§ **Work task**: Please transcribe every record below exactly as it appears.

§ **Task data**:
-- ==== Sys2Proof/Machine/Traverse.lean ====
section
/-! DEFINITION. Traverses: what moves, the staged steps, glides, commits and their outcomes, the swap of the configuration
sets and copy-back, and the caboose (R20, R88, R187 to R206). -/

namespace Sys2Proof.Machine

/-! ### The set that becomes active -/

/-- A configuration set with the map and the settings of a slot in place of its own (R214). -/
def Core.withSlot (c : Core) (st : Tab Nat) (n : Nat) : Tab Nat :=
  let base := st.filter (fun p => decide (okeyObj p.1 ≠ OD.CONN_MAP) && decide (okeyObj p.1 ≠ settingsObj))
  let m := ((storeListed c.regs OD.SLOT_MAP).filter (fun p => decide (p.1 / 512 = n))).foldl
    (fun t p => storePut t (okey OD.CONN_MAP (p.1 % 512)) p.2) base
  ((storeListed c.regs OD.SLOT_SETTINGS).filter (fun p => decide (p.1 / 136 = n))).foldl
    (fun t p => storePut t (okey settingsObj (p.1 % 136)) p.2) m

/-- The configuration set that a traverse makes active. -/
def Core.newSet (c : Core) (k : Commit) : Tab Nat :=
  match k.slot with
  | none => c.shd
  | some n => c.withSlot c.act n

/-! ### What changes (R193) -/

/-- Cells whose setting differs between two sets. -/
def changedCells (a n : Tab Nat) : List Nat :=
  (List.range 136).flatMap (fun w =>
    let x := setWords a w
    let y := setWords n w
    if x = y then [] else (List.range 32).filterMap (fun j => if bit x j = bit y j then none else some (32 * w + j)))

/-- Outputs listed in either map, rising; every other output is Dark in both. -/
def listedOutputs (a n : Tab Nat) : List Nat :=
  (List.range 512).filter (fun o => !isDark (mapEntry a o) || !isDark (mapEntry n o))

/-- Whether a circuit's path, under the old settings, passes a cell that changes (R215). -/
def pathHit (a : Tab Nat) (cells : List Nat) (input : Nat) : Bool :=
  !cells.isEmpty && (pathOf (setWords a) input).1.any (fun c => cells.contains c)

/-- A circuit of both maps that is disturbed (R179, R215). -/
def disturbed (a n : Tab Nat) (cells : List Nat) (o : Nat) : Bool :=
  let x := mapEntry a o
  let y := mapEntry n o
  !isDark x && !isDark y && decide (entryInput x = entryInput y) && pathHit a cells (entryInput x)

/-- An output whose circuit is added, removed, given another input, or disturbed. -/
def altered (a n : Tab Nat) (cells : List Nat) (o : Nat) : Bool :=
  let x := mapEntry a o
  let y := mapEntry n o
  (isDark x != isDark y) || (!isDark x && !isDark y && decide (entryInput x ≠ entryInput y)) || disturbed a n cells o

/-- The map entry whose METHOD moves an output's circuit: the new one, or the old one of a darkened output. -/
def methodEntry (a n : Tab Nat) (o : Nat) : Nat := if isDark (mapEntry n o) then mapEntry a o else mapEntry n o

/-- A circuit with an end at a lane (R203). -/
def laneCircuit (entry o : Nat) : Bool := decide (384 ≤ o) || decide (384 ≤ entryInput entry)

/-- Whether an output's circuit moves by glide (R193, R203). -/
def glides (a n : Tab Nat) (o : Nat) : Bool :=
  let e := methodEntry a n o
  entryGlides e && !laneCircuit e o

/-- How the VOA of an output takes part in a traverse. -/
inductive VoaMove where
  | none
  /-- Snap to the new target. -/
  | snap
  /-- To the clear code: a darkened output. -/
  | dark
  /-- To, or held at, the floor of the new path, with a ramp-up to follow. -/
  | floor
  /-- A level glide: no freeze. -/
  | level
deriving DecidableEq, Repr

/-- The part an output's VOA takes (R193, R197, R202); after a clear or Dormant every VOA with a setting leaves Parked by
snap (R114, R360). A level change of a VOA in Hold, whose loop runs no glide, is three steps (R78, log 51). -/
def Core.voaMove (c : Core) (a n : Tab Nat) (cells : List Nat) (o : Nat) : VoaMove :=
  let y := mapEntry n o
  let parked := (c.loop (voaTe o)).isParked
  if parked ∧ ¬ isDark y ∧ c.trav.restore then .snap
  else if altered a n cells o then
    if isDark y then .dark else if glides a n o then .floor else .snap
  else if ¬ isDark y ∧ parked then .snap
  else if ¬ isDark y ∧ setPoint a (setWords a) (mapEntry a) (voaTe o) ≠ setPoint n (setWords n) (mapEntry n) (voaTe o) then
    (if glides a n o ∧ (c.loop (voaTe o)).st ≠ .hold then .level else .snap)
  else .none

/-- The moving elements of a traverse, rising (R193): cell elements whose cell changes or that leave Parked, and the VOAs
that take staged steps. -/
def Core.movers (c : Core) (n : Tab Nat) : List Nat :=
  let a := c.act
  let cells := changedCells a n
  let cellTes := (List.range 4352).flatMap (fun k =>
    if cells.contains k then [2 * k, 2 * k + 1]
    else [2 * k, 2 * k + 1].filter (fun te => (c.loop te).isParked))
  let voas := (listedOutputs a n).filterMap (fun o =>
    match c.voaMove a n cells o with
    | .none => none
    | .level => none
    | _ => some (voaTe o))
  cellTes ++ voas

/-! ### Staged steps (R194) -/

/-- The nearest integer to the square root of x / 4. -/
def sqrtQuarter (x : Nat) : Nat := (isqrt x + 1) / 2

/-- The floor of an output's path, 2^-24 dB: minimum attenuation + 25 dB (R47, R197). -/
def floorSp (st : Tab Nat) (o : Nat) : Int := naturalLoss (setWords st) (mapEntry st o) o + db25

/-- Three codes from c0 to c1 by force, proportional to the square of the voltage (R194). -/
def forceSteps (c0 c1 : Nat) : List Nat :=
  [1, 3, 4].map (fun f => sqrtQuarter ((4 - f) * c0 * c0 + f * c1 * c1))

/-- Where an element's set-point ends in a traverse. -/
def Core.endSp (c : Core) (n : Tab Nat) (te : Nat) : Int :=
  if te < 8704 then setPoint n (setWords n) (mapEntry n) te
  else match c.voaMove c.act n (changedCells c.act n) (te - 8704) with
    | .floor => floorSp n (te - 8704)
    | _ => setPoint n (setWords n) (mapEntry n) te

/-- The three step codes of a moving element (R193, R194). -/
def Core.stepCodes (c : Core) (n : Tab Nat) (te : Nat) : List Nat :=
  let l := c.loop te
  let c0 := c.driven te
  let top := c.ceiling te
  let parked := l.isParked
  let arg := driveArg (setWords n) (mapEntry n) te
  let move := if te < 8704 then VoaMove.snap else c.voaMove c.act n (changedCells c.act n) (te - 8704)
  let atFloor := decide (8704 ≤ te) && decide ((c.glide (te - 8704)).phase = 2)
  let codes :=
    if move = .dark then forceSteps c0 (c.clearCode te)
    else if ¬ parked ∧ ((te < 8704 ∧ te % 2 = 1) ∨ (move = .floor ∧ atFloor)) then [c0, c0, c0]
    else
      let sp1 := c.endSp n te
      if parked ∨ c0 = c.clearCode te then forceSteps c0 (driveCode c te (arg sp1) l.u)
      else [1, 3, 4].map (fun (f : Int) => driveCode c te (arg (l.sp + idivFree (f * (sp1 - l.sp)) 4)) l.u)
  codes.map (min top)

/-- The instants of the steps of a traverse at T (R20). -/
def stepInstants (t : Instant) : List Instant := [t, t + nsU 1250, t + nsU 2500]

§ **Task result**:
-- ==== Sys2Proof/Machine/Traverse.lean ====
section
/-! DEFINITION. Traverses: what moves, the staged steps, glides, commits and their outcomes, the swap of the configuration
sets and copy-back, and the caboose (R20, R88, R187 to R206). -/

namespace Sys2Proof.Machine

/-! ### The set that becomes active -/

/-- A configuration set with the map and the settings of a slot in place of its own (R214). -/
def Core.withSlot (c : Core) (st : Tab Nat) (n : Nat) : Tab Nat :=
  let base := st.filter (fun p => decide (okeyObj p.1 ≠ OD.CONN_MAP) && decide (okeyObj p.1 ≠ settingsObj))
  let m := ((storeListed c.regs OD.SLOT_MAP).filter (fun p => decide (p.1 / 512 = n))).foldl
    (fun t p => storePut t (okey OD.CONN_MAP (p.1 % 512)) p.2) base
  ((storeListed c.regs OD.SLOT_SETTINGS).filter (fun p => decide (p.1 / 136 = n))).foldl
    (fun t p => storePut t (okey settingsObj (p.1 % 136)) p.2) m

/-- The configuration set that a traverse makes active. -/
def Core.newSet (c : Core) (k : Commit) : Tab Nat :=
  match k.slot with
  | none => c.shd
  | some n => c.withSlot c.act n

/-! ### What changes (R193) -/

/-- Cells whose setting differs between two sets. -/
def changedCells (a n : Tab Nat) : List Nat :=
  (List.range 136).flatMap (fun w =>
    let x := setWords a w
    let y := setWords n w
    if x = y then [] else (List.range 32).filterMap (fun j => if bit x j = bit y j then none else some (32 * w + j)))

/-- Outputs listed in either map, rising; every other output is Dark in both. -/
def listedOutputs (a n : Tab Nat) : List Nat :=
  (List.range 512).filter (fun o => !isDark (mapEntry a o) || !isDark (mapEntry n o))

/-- Whether a circuit's path, under the old settings, passes a cell that changes (R215). -/
def pathHit (a : Tab Nat) (cells : List Nat) (input : Nat) : Bool :=
  !cells.isEmpty && (pathOf (setWords a) input).1.any (fun c => cells.contains c)

/-- A circuit of both maps that is disturbed (R179, R215). -/
def disturbed (a n : Tab Nat) (cells : List Nat) (o : Nat) : Bool :=
  let x := mapEntry a o
  let y := mapEntry n o
  !isDark x && !isDark y && decide (entryInput x = entryInput y) && pathHit a cells (entryInput x)

/-- An output whose circuit is added, removed, given another input, or disturbed. -/
def altered (a n : Tab Nat) (cells : List Nat) (o : Nat) : Bool :=
  let x := mapEntry a o
  let y := mapEntry n o
  (isDark x != isDark y) || (!isDark x && !isDark y && decide (entryInput x ≠ entryInput y)) || disturbed a n cells o

/-- The map entry whose METHOD moves an output's circuit: the new one, or the old one of a darkened output. -/
def methodEntry (a n : Tab Nat) (o : Nat) : Nat := if isDark (mapEntry n o) then mapEntry a o else mapEntry n o

/-- A circuit with an end at a lane (R203). -/
def laneCircuit (entry o : Nat) : Bool := decide (384 ≤ o) || decide (384 ≤ entryInput entry)

/-- Whether an output's circuit moves by glide (R193, R203). -/
def glides (a n : Tab Nat) (o : Nat) : Bool :=
  let e := methodEntry a n o
  entryGlides e && !laneCircuit e o

/-- How the VOA of an output takes part in a traverse. -/
inductive VoaMove where
  | none
  /-- Snap to the new target. -/
  | snap
  /-- To the clear code: a darkened output. -/
  | dark
  /-- To, or held at, the floor of the new path, with a ramp-up to follow. -/
  | floor
  /-- A level glide: no freeze. -/
  | level
deriving DecidableEq, Repr

/-- The part an output's VOA takes (R193, R197, R202); after a clear or Dormant every VOA with a setting leaves Parked by
snap (R114, R360). A level change of a VOA in Hold, whose loop runs no glide, is three steps (R78, log 51). -/
def Core.voaMove (c : Core) (a n : Tab Nat) (cells : List Nat) (o : Nat) : VoaMove :=
  let y := mapEntry n o
  let parked := (c.loop (voaTe o)).isParked
  if parked ∧ ¬ isDark y ∧ c.trav.restore then .snap
  else if altered a n cells o then
    if isDark y then .dark else if glides a n o then .floor else .snap
  else if ¬ isDark y ∧ parked then .snap
  else if ¬ isDark y ∧ setPoint a (setWords a) (mapEntry a) (voaTe o) ≠ setPoint n (setWords n) (mapEntry n) (voaTe o) then
    (if glides a n o ∧ (c.loop (voaTe o)).st ≠ .hold then .level else .snap)
  else .none

/-- The moving elements of a traverse, rising (R193): cell elements whose cell changes or that leave Parked, and the VOAs
that take staged steps. -/
def Core.movers (c : Core) (n : Tab Nat) : List Nat :=
  let a := c.act
  let cells := changedCells a n
  let cellTes := (List.range 4352).flatMap (fun k =>
    if cells.contains k then [2 * k, 2 * k + 1]
    else [2 * k, 2 * k + 1].filter (fun te => (c.loop te).isParked))
  let voas := (listedOutputs a n).filterMap (fun o =>
    match c.voaMove a n cells o with
    | .none => none
    | .level => none
    | _ => some (voaTe o))
  cellTes ++ voas

/-! ### Staged steps (R194) -/

/-- The nearest integer to the square root of x / 4. -/
def sqrtQuarter (x : Nat) : Nat := (isqrt x + 1) / 2

/-- The floor of an output's path, 2^-24 dB: minimum attenuation + 25 dB (R47, R197). -/
def floorSp (st : Tab Nat) (o : Nat) : Int := naturalLoss (setWords st) (mapEntry st o) o + db25

/-- Three codes from c0 to c1 by force, proportional to the square of the voltage (R194). -/
def forceSteps (c0 c1 : Nat) : List Nat :=
  [1, 3, 4].map (fun f => sqrtQuarter ((4 - f) * c0 * c0 + f * c1 * c1))

/-- Where an element's set-point ends in a traverse. -/
def Core.endSp (c : Core) (n : Tab Nat) (te : Nat) : Int :=
  if te < 8704 then setPoint n (setWords n) (mapEntry n) te
  else match c.voaMove c.act n (changedCells c.act n) (te - 8704) with
    | .floor => floorSp n (te - 8704)
    | _ => setPoint n (setWords n) (mapEntry n) te

/-- The three step codes of a moving element (R193, R194). -/
def Core.stepCodes (c : Core) (n : Tab Nat) (te : Nat) : List Nat :=
  let l := c.loop te
  let c0 := c.driven te
  let top := c.ceiling te
  let parked := l.isParked
  let arg := driveArg (setWords n) (mapEntry n) te
  let move := if te < 8704 then VoaMove.snap else c.voaMove c.act n (changedCells c.act n) (te - 8704)
  let atFloor := decide (8704 ≤ te) && decide ((c.glide (te - 8704)).phase = 2)
  let codes :=
    if move = .dark then forceSteps c0 (c.clearCode te)
    else if ¬ parked ∧ ((te < 8704 ∧ te % 2 = 1) ∨ (move = .floor ∧ atFloor)) then [c0, c0, c0]
    else
      let sp1 := c.endSp n te
      if parked ∨ c0 = c.clearCode te then forceSteps c0 (driveCode c te (arg sp1) l.u)
      else [1, 3, 4].map (fun (f : Int) => driveCode c te (arg (l.sp + idivFree (f * (sp1 - l.sp)) 4)) l.u)
  codes.map (min top)

/-- The instants of the steps of a traverse at T (R20). -/
def stepInstants (t : Instant) : List Instant := [t, t + nsU 1250, t + nsU 2500]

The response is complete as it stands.